## Task details
In the records that follow, the lines from the one containing "if c.node.cfgEraseDue then" to the one containing "c.mgmt with fuseDue", inclusive, are to be given again exactly.

## Working data
/-- The flash log is erased; its end registers then name no entry. -/
def Core.flashErase (c : Core) : Core :=
  let (a, c) := c.draw
  let (b, c) := c.draw
  (({ c with log := { c.log with flash := [], eraseDue := false } }).setReg Reg.LOG_FLASH_OLDEST (a % 2 ^ 32)).setReg
    Reg.LOG_FLASH_NEWEST (b % 2 ^ 32)

/-- LOG_ERASE: RANGE (0x0B) for 0; held while a dip holds flash writes (R534, R634). -/
def Core.logErase (c : Core) (v : Nat) : Nat × Core :=
  if v = 0 then (0x0B, c)
  else if c.pwr.dip.isSome then (0, { c with log := { c.log with eraseDue := true } })
  else (0, c.flashErase)

/-! Life-cycle states (R610, R611, R655). -/

/-- R611: a transition is made. -/
def Core.lcMove (c : Core) (next : Nat) : Core :=
  let old := c.reg Reg.LC_STATE
  ((c.setReg Reg.LC_STATE next).logNote 6 [byteOf old, byteOf next]).report Src.LIFECYCLE noInst 0

/-- A token is unset (R48). -/
def Core.tokenUnset (c : Core) (k : Nat) : Bool := (c.blob k).all (fun b => b == 0)

/-- LC_CMD at a session level: LEVEL 6, RANGE 0x0B, MODE 8, REFUSED 0x11 (R611, R656). -/
def Core.lcCmd (c : Core) (level v : Nat) : Nat × Core :=
  let st := c.reg Reg.LC_STATE
  if v = 1 then
    if level < 3 then (6, c)
    else if c.node.lockPin || !(st == 0 || st == 3) then (0x11, c)
    else (0, c.lcMove 1)
  else if v = 2 then
    if c.modeCode ≠ 3 then (8, c)
    else if c.node.lockPin || st != 1 then (0x11, c)
    else if c.tokenUnset Reg.TOKEN_L1 || c.tokenUnset Reg.TOKEN_L2 then (0x11, c)
    else (0, c.lcMove 2)
  else (0x0B, c)

/-- Both copies of the configuration store are erased, or wait for the end of a dip or of a Heather restart (R534, R599, R653). -/
def Core.cfgErase (c : Core) : Core :=
  if c.pwr.dip.isSome ∨ c.firmware = false then { c with node := { c.node with cfgEraseDue := true } }
  else { c with node := { c.node with copyA := {}, copyB := {}, cfgEraseDue := false } }

/-- LC_RETURN: the return record (R611, R655). The zeroing of TOKEN_L1 and TOKEN_L2 is no write of R50: it closes no session
(DESIGN CHOICE, log entry 117). -/
def Core.lcReturn (c : Core) (r : Bytes) : Nat × Core :=
  let st := c.reg Reg.LC_STATE
  let good : Bool := r.length == 128 && slice r 0 4 == [0x56, 0x58, 0x52, 0x54] && slice r 4 16 == c.blob Reg.DEVICE_UID
    && fieldAt r 20 1 == c.reg Reg.LC_RETURNS + 1 && (slice r 21 43).all (fun b => b == 0)
    && Config.ed25519Verify 0 (slice r 0 64) (slice r 64 64)
  if c.node.lockPin || !(st == 1 || st == 2) || Nat.ble 3 (c.reg Reg.LC_RETURNS) || !good then (0x11, c)
  else
    let c := (c.cfgErase.setBlob Reg.TOKEN_L1 (zeros 8)).setBlob Reg.TOKEN_L2 (zeros 8)
    (0, (c.setReg Reg.LC_RETURNS (c.reg Reg.LC_RETURNS + 1)).lcMove 3)

/-- The flash erases that waited for the end of a dip episode or of a Heather restart (R534, R599). -/
def Core.flashDue (c : Core) : Core :=
  if c.pwr.dip.isSome ∨ c.firmware = false then c
  else
    let c := if c.log.eraseDue then c.flashErase else c
    if c.node.cfgEraseDue then c.cfgErase else c

/-- What waited for the end of a dip episode: fuses, flash erases and flash writes (R534, R535, R617, R619, R620). -/
def Core.dipOver (c : Core) : Core :=
  if c.pwr.dip.isSome then c
  else
    let c := match c.mgmt.fuseDue with
      | some v => ({ c with mgmt := { c.mgmt with fuseDue := none } }).blowRollback v
      | none => c
    let c := c.flashDue
    let c := { c with mgmt := { c.mgmt with recordDue := none, mapDue := false,
                                            xfer := if c.mgmt.mapDue then c.mgmt.xfer.map (fun (x : UpdXfer) => { x with saved := x.got })
                                                    else c.mgmt.xfer } }
    c.activateDue

/-- HEATHER_RESTART_DONE (R599, R619, R620). -/
def Core.restartDone (c : Core) : Core :=
  if !c.up || c.node.heatherEnd.isNone then c
  else
    let c := c.romStart
    let c := { c with node := { c.node with heatherEnd := none, updating := false } }
    let c := match c.mgmt.trial with
      | some t =>
        let span := 60 * c.reg Reg.CONFIRM_TIME
        { c with mgmt := { c.mgmt with trial := some { t with ends := some (c.now + 1000000000 * span) } } }.setReg
          Reg.CONFIRM_LEFT span
      | none => c
    (c.flashDue.logFlush).refreshMode 15

end Sys2Proof.Machine
end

## Answer space
    if c.node.cfgEraseDue then c.cfgErase else c

/-- What waited for the end of a dip episode: fuses, flash erases and flash writes (R534, R535, R617, R619, R620). -/
def Core.dipOver (c : Core) : Core :=
  if c.pwr.dip.isSome then c
  else
    let c := match c.mgmt.fuseDue with
      | some v => ({ c with mgmt := { c.mgmt with fuseDue := none } }).blowRollback v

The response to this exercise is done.